Paul Quinlivan’s Snapshots

When I arrived in TPNG, in January 1952, most of the files for the criminal cases I was about to prosecute were missing because a senior law lecturer, resident in Sydney, had been briefed to fly up and do the prosecutions. There was, however, a ‘duplicate’ file for the Murphy case and, when I read it, I said to the Crown Law Officer, Wally Watkins: ‘This is really a compensation matter. It should not be prosecuted!’ but he said that Canberra wanted it prosecuted and I was to go ahead with it. I did what I was told but, because of what I discovered when the case came on, I wrote to my parents to send me a file of newspaper clippings concerning the Stone of Destiny which I had been collecting because my name is Quinlivan.
Since this sounds obscure I should explain that ‘Quinlivan’ is the spelling the English gave my ancestors when they outlawed them 900 years ago. The original spelling is Caindealbhan and The Annals of Ireland show (see eg entries for the years 432 and 925) that we were Kings of Ui-Laeghaire, a small kingdom based on Ath Trim, the town nearest Tara.
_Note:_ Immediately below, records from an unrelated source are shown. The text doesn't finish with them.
-- ==== Sys2Proof/Proofs/ScaleSingle.lean ====
section
/-! PROOFS. Strategy A as a function (rules R60, R61, R65): the facts about its preconditions, its intermediate values
and its range check, and from them the statement about its seven steps. -/

namespace Sys2Proof.Machine

/-! ### Preconditions and total shift (rule R60, step 1) -/

theorem legalForSingle_eq_false_iff (m sh : Word) :
    legalForSingle m sh = false ↔ m.toInt < 0 ∨ sh.toInt < -31 ∨ 7 < sh.toInt := by
  rw [← Bool.not_eq_true, legalForSingle_iff]
  omega

/-- A natural number that equals `31 - shift` is the total shift, whether or not the shift is legal. -/
theorem totalShift_eq_of_cast {sh : Word} {t : Nat} (ht : (t : Int) = 31 - sh.toInt) : totalShift sh = t := by
  unfold totalShift
  omega

/-! ### The intermediate values (steps 3 and 4) -/

theorem roundConstant_eq (sh : Word) : roundConstant sh = 2 ^ (totalShift sh - 1) := oneShl_eq _

theorem biasedProduct_eq (x m sh : Word) :
    biasedProduct x m sh = x.toInt * m.toInt + 2 ^ (totalShift sh - 1) := by
  unfold biasedProduct exactProduct
  rw [roundConstant_eq]

/-- The round constant of a legal shift lies in `[2^23, 2^61]`: the power is monotone in the total shift. -/
theorem roundConstant_bounds {m sh : Word} (h : legalForSingle m sh = true) :
    8388608 ≤ roundConstant sh ∧ roundConstant sh ≤ 2305843009213693952 := by
  obtain ⟨-, hlow, hhigh⟩ := totalShift_eq h
  rw [roundConstant_eq]
  constructor
  · calc (8388608 : Int) = 2 ^ 23 := by norm_num
      _ ≤ 2 ^ (totalShift sh - 1) := pow_le_pow_right₀ one_le_two (by omega)
  · calc (2 : Int) ^ (totalShift sh - 1) ≤ 2 ^ 61 := pow_le_pow_right₀ one_le_two (by omega)
      _ = 2305843009213693952 := by norm_num

/-! ### Range check and narrowing (steps 6 and 7, rule R65) -/

theorem fits32_eq_false_iff (v : Int) : fits32 v = false ↔ v < -2147483648 ∨ 2147483647 < v := by
  rw [← Bool.not_eq_true, fits32_iff]
  omega

/-- The integer of a word passes the range check and narrows to that word. -/
theorem checkedNarrow_toInt (v : Word) (rc : RangeCheck) : checkedNarrow rc v.toInt = .ok v := by
  have hfits : fits32 v.toInt = true := (fits32_iff _).2 (toInt_range v)
  have hnarrow : narrow32 v.toInt = v := BitVec.ofInt_toInt
  rw [checkedNarrow_fits hfits, hnarrow]

/-! ### The seven steps -/

/-- Settles O14: an illegal operand raises before any arithmetic, and on legal operands each step is its formula, the
range check deciding between the narrowed result and the exception. -/
theorem scaleSingleFollowsTheSevenSteps : Obligations.ScaleSingleFollowsTheSevenSteps := by
  unfold Obligations.ScaleSingleFollowsTheSevenSteps
  intro x m sh
  refine ⟨fun hillegal rc => scaleSingle_illegal ((legalForSingle_eq_false_iff m sh).2 hillegal) rc x, ?_⟩
  intro hm hlow hhigh t ht
  have hlegal : legalForSingle m sh = true := (legalForSingle_iff m sh).2 ⟨hm, hlow, hhigh⟩
  obtain ⟨hconstLow, hconstHigh⟩ := roundConstant_bounds hlegal
  obtain rfl : totalShift sh = t := totalShift_eq_of_cast ht
  obtain ⟨-, hshiftLow, hshiftHigh⟩ := totalShift_eq hlegal
  refine ⟨hshiftLow, hshiftHigh, roundConstant_eq sh, hconstLow, hconstHigh, biasedProduct_eq x m sh,
    singleResult64_eq x m sh, ?_, ?_⟩
  · intro v hv
    rw [scaleSingle_legal hlegal, singleResult64_eq, ← hv, checkedNarrow_toInt]
  · intro hwide
    rw [scaleSingle_legal hlegal, singleResult64_eq, checkedNarrow_wide ((fits32_eq_false_iff _).2 hwide)]

end Sys2Proof.Machine
end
For readers who were taught to sing about the ‘harp that once through Tara’s Halls’ I should mention that the legendary palace was like the temporary Long Houses which some Highlanders build for a special gathering and then tear down. Tara was actually an empty field in ‘No King’s Land’ and its importance lay in the fact that, in that bare field, there were two drinking wells and a small and highly portable rock called the lia fail – the Stone of Destiny – which screamed if a person unworthy to be king sat on it. It was a very convenient way of getting social stability and for generations we Quinlivans had the sacred duty of guarding that rock! Then it was taken, first to Scotland and then to London where it was enshrined as part of the Coronation Chair. Then, just before I went to New Guinea, Scottish Nationalists burgled Westminster Abbey and stole it. And the authorities resolutely refused to do anything about it!
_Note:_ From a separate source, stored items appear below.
-- ==== Sys2Proof/Proofs/Exceptions.lean ====
section
/-! PROOFS. Which operations raise and when (rules R106, R110). Every operation ends by concluding with one outcome, a
value or an exception; it raises exactly the exception that this outcome is. What is left is to say of each scaler
when its outcome is a `PreconditionViolation`. -/

namespace Sys2Proof.Machine

/-! ### What is kept up to the end of an operation -/

@[simp] theorem emitIf_fault (b : Bool) (e : Event) (s : State) : (emitIf b e s).fault = s.fault := by
  rw [emitIf_eq]

@[simp] theorem emitIf_client (b : Bool) (e : Event) (s : State) : (emitIf b e s).client = s.client := by
  rw [emitIf_eq]

@[simp] theorem emitIf_responses (b : Bool) (e : Event) (s : State) : (emitIf b e s).responses = s.responses := by
  rw [emitIf_eq]

@[simp] theorem resolvePolicy_fault (s : State) : (resolvePolicy s).2.fault = s.fault := by
  obtain ⟨p, -, h⟩ | ⟨-, h⟩ := resolvePolicy_cases s <;> rw [h]

@[simp] theorem resolvePolicy_client (s : State) : (resolvePolicy s).2.client = s.client := by
  obtain ⟨p, -, h⟩ | ⟨-, h⟩ := resolvePolicy_cases s <;> rw [h]

@[simp] theorem resolvePolicy_responses (s : State) : (resolvePolicy s).2.responses = s.responses := by
  obtain ⟨p, -, h⟩ | ⟨-, h⟩ := resolvePolicy_cases s <;> rw [h]

@[simp] theorem resolveDiag_fault (s : State) : (resolveDiag s).2.fault = s.fault := by
  obtain ⟨on, -, h⟩ | ⟨-, h⟩ := resolveDiag_cases s <;> rw [h]

@[simp] theorem resolveDiag_client (s : State) : (resolveDiag s).2.client = s.client := by
  obtain ⟨on, -, h⟩ | ⟨-, h⟩ := resolveDiag_cases s <;> rw [h]

@[simp] theorem resolveDiag_responses (s : State) : (resolveDiag s).2.responses = s.responses := by
  obtain ⟨on, -, h⟩ | ⟨-, h⟩ := resolveDiag_cases s <;> rw [h]

/-- The policy that `resolve_policy` answers is the one in force (rules R85, R86). -/
theorem resolvePolicy_fst (s : State) : (resolvePolicy s).1 = policyInForce s := by
  unfold policyInForce
  obtain ⟨p, hp, h⟩ | ⟨hp, h⟩ := resolvePolicy_cases s <;> rw [h, hp]

/-! ### The outcome of an operation -/

/-- The operation runs in `s` and ends with the outcome `r`, concluded in a state that is still unfaulted and has
given no response yet. -/
def EndsWith (i : Instr) (s : State) (r : Except Exception Word) : Prop :=
  ∃ u : State, u.fault = .none ∧ u.client = s.client ∧ u.responses = s.responses ∧ exec i s = .next (conclude r u)

/-- An operation raises exactly the exception that is its outcome (rule R110). -/
theorem EndsWith.raises_iff {i : Instr} {s : State} {r : Except Exception Word} (h : EndsWith i s r)
    (e : Exception) : Raises e i s ↔ r = .error e := by
  obtain ⟨u, hfault, hclient, hresponses, hexec⟩ := h
  constructor
  · rintro ⟨t, ht, htfault, -⟩
    obtain rfl : conclude r u = t := by simpa [hexec] using ht
    cases r with
    | ok v =>
      rw [conclude_ok, respondOk_eq, hfault] at htfault
      cases htfault
    | error e' =>
      rw [conclude_error, raise_eq] at htfault
      cases htfault
      rfl
  · rintro rfl
    refine ⟨_, hexec, rfl, ?_⟩
    rw [conclude_error, raise_eq, hclient, hresponses]

theorem endsWith_scaleSingle {s : State} (h : s.fault = .none) (x m sh : Word) :
    EndsWith (.scaleSingle x m sh) s (scaleSingle Config.rangeCheck x m sh) :=
  ⟨s, h, rfl, rfl, exec_scaleSingle h x m sh⟩

theorem endsWith_scaleRte {s : State} (h : s.fault = .none) (x m sh : Word) :
    EndsWith (.scaleRte x m sh) s (scaleRteLiteral x m sh) :=
  ⟨s, h, rfl, rfl, exec_scaleRte h x m sh⟩

theorem endsWith_scaleRteIntent {s : State} (h : s.fault = .none) (x m sh : Word) :
    EndsWith (.scaleRteIntent x m sh) s (scaleRteIntent Config.rangeCheck x m sh) :=
  ⟨s, h, rfl, rfl, exec_scaleRteIntent h x m sh⟩

theorem endsWith_resolvePolicy {s : State} (h : s.fault = .none) :
    EndsWith .resolvePolicy s (.ok (policyAnswer (resolvePolicy s).1)) :=
  ⟨(resolvePolicy s).2, by simp [h], by simp, by simp, exec_resolvePolicy h⟩

theorem endsWith_resolveDiag {s : State} (h : s.fault = .none) :
    EndsWith .resolveDiag s (.ok (diagAnswer (resolveDiag s).1)) :=
  ⟨(resolveDiag s).2, by simp [h], by simp, by simp, exec_resolveDiag h⟩

/-- The last steps of `APPLY` conclude with the scaler's outcome; all they add before is an event (rules R95, R98). -/
theorem finishApply_eq_conclude (on : Bool) (r : Except Exception Word) (s : State) :
    ∃ es, finishApply on r s = conclude r { s with events := es } := by
  cases r with
  | ok v => exact ⟨_, congrArg (respondOk v) (emitIf_eq on (.after v) s)⟩
  | error e => exact ⟨s.events, rfl⟩

/-- The outcome of `APPLY` is that of the scaler under the policy in force (rule R95). -/
theorem endsWith_apply {s : State} (h : s.fault = .none) (x m sh : Word) :
    EndsWith (.apply x m sh) s (scaleUnder (policyInForce s) x m sh) := by
  obtain ⟨es, hes⟩ := finishApply_eq_conclude (resolveDiag (resolvePolicy s).2).1
    (scaleUnder (resolvePolicy s).1 x m sh)
    (emitIf (resolveDiag (resolvePolicy s).2).1 (.before x m sh) (resolveDiag (resolvePolicy s).2).2)
  rw [← resolvePolicy_fst]
  exact ⟨_, by simp [h], by simp, by simp, (exec_apply h x m sh).trans (congrArg _ hes)⟩

/-! ### When a scaler's outcome is a `PreconditionViolation` (rules R60, R74, R77) -/

/-- The range check raises its own exception or none (rule R65). -/
theorem checkedNarrow_ne_preconditionViolation (rc : RangeCheck) (v : Int) :
    checkedNarrow rc v ≠ .error .preconditionViolation := by
  cases hfits : fits32 v with
  | true => simp [checkedNarrow_fits hfits]
  | false => simp [checkedNarrow_wide hfits]

theorem scaleSingle_eq_preconditionViolation_iff (rc : RangeCheck) (x m sh : Word) :
    scaleSingle rc x m sh = .error .preconditionViolation ↔ m.toInt < 0 ∨ sh.toInt < -31 ∨ 7 < sh.toInt := by
  rw [← legalForSingle_eq_false_iff]
  cases hlegal : legalForSingle m sh with
  | true => simp [scaleSingle_legal hlegal, checkedNarrow_ne_preconditionViolation]
  | false => simp [scaleSingle_illegal hlegal]

theorem scaleRteLiteral_eq_preconditionViolation_iff (x m sh : Word) :
    scaleRteLiteral x m sh = .error .preconditionViolation ↔ m.toInt < 0 ∨ sh.toInt < 1 ∨ 7 < sh.toInt := by
  rw [← legalForLiteral_eq_false_iff]
  cases hlegal : legalForLiteral m sh with
  | true => simp [scaleRteLiteral_legal hlegal]
  | false => simp [scaleRteLiteral_illegal hlegal]

theorem scaleRteIntent_eq_preconditionViolation_iff (rc : RangeCheck) (x m sh : Word) :
    scaleRteIntent rc x m sh = .error .preconditionViolation ↔ m.toInt < 0 ∨ sh.toInt < -31 ∨ 7 < sh.toInt := by
  rw [← legalForSingle_eq_false_iff]
  cases hlegal : legalForSingle m sh with
  | true => simp [scaleRteIntent_legal hlegal, checkedNarrow_ne_preconditionViolation]
  | false => simp [scaleRteIntent_illegal hlegal]

/-! ### The statement (rule R106) -/

/-- Settles O42: each operation raises what its outcome is, and each scaler's outcome is a `PreconditionViolation`
exactly on the operands that its precondition excludes. -/
theorem preconditionViolationExactlyWhen : Obligations.PreconditionViolationExactlyWhen := by
  unfold Obligations.PreconditionViolationExactlyWhen
  intro x m sh s hgood
  refine ⟨?_, ?_, ?_, ?_, ?_, ?_, ?_⟩
  · rw [(endsWith_scaleSingle hgood x m sh).raises_iff, scaleSingle_eq_preconditionViolation_iff]
  · rw [(endsWith_scaleRte hgood x m sh).raises_iff, scaleRteLiteral_eq_preconditionViolation_iff]
  · rw [(endsWith_scaleRteIntent hgood x m sh).raises_iff, scaleRteIntent_eq_preconditionViolation_iff]
  · intro hpolicy
    rw [(endsWith_apply hgood x m sh).raises_iff, hpolicy]
    exact scaleSingle_eq_preconditionViolation_iff Config.rangeCheck x m sh
  · intro hpolicy
    rw [(endsWith_apply hgood x m sh).raises_iff, hpolicy]
    exact scaleRteLiteral_eq_preconditionViolation_iff x m sh
  · simp [(endsWith_resolvePolicy hgood).raises_iff]
  · simp [(endsWith_resolveDiag hgood).raises_iff]

end Sys2Proof.Machine
end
I don’t suppose there was any lawyer, anywhere, more interested in the legal problem which unfolded. As I have said, it was our Stone and we had spent hundreds of years protecting it. Now, Government refused to gaol those who stole it! It was not because there was any lack of proof; the Nationalists named those involved, published their pictures and invited the police to arrest them. And there was no doubt they were guilty of burglary, sacrilege, theft and destruction of property, all serious charges! It was just that Government did not want to give the Nationalists publicity! And their legal experts said that ‘the facts’ were only one part of the equation; that the real issue was whether the Power to Prosecute was being manipulated by outside forces for their own purposes. The arguments and explanations flowed thick and fast and, in the end, formed the definitive statement of the law on Prosecutions, When and Why They Can Be Brought. The situation is best summed up in these words of Lord Simon:

there is no greater nonsense talked about the Attorney-General’s duty, than the suggestion that in all cases the Attorney-General ought to decide to prosecute merely because he thinks that there is what the lawyers call ‘a case’. It is not true, and no one who has held that office supposes it is.

hen, after working 12- to 16-hour days for three months, I again raised the Murphy Case with Wally and asked him what he meant by saying ‘Canberra wanted it prosecuted’, and I gave him a Grand Tour of my unique collection of newspaper clippings. And he gave me an assurance that local considerations, and not outside interference, would rule from now on. This is why he was so upset when an official announcement, made in Australia, forced the Telefomin cases on us at least a year before they should have come before the Courts.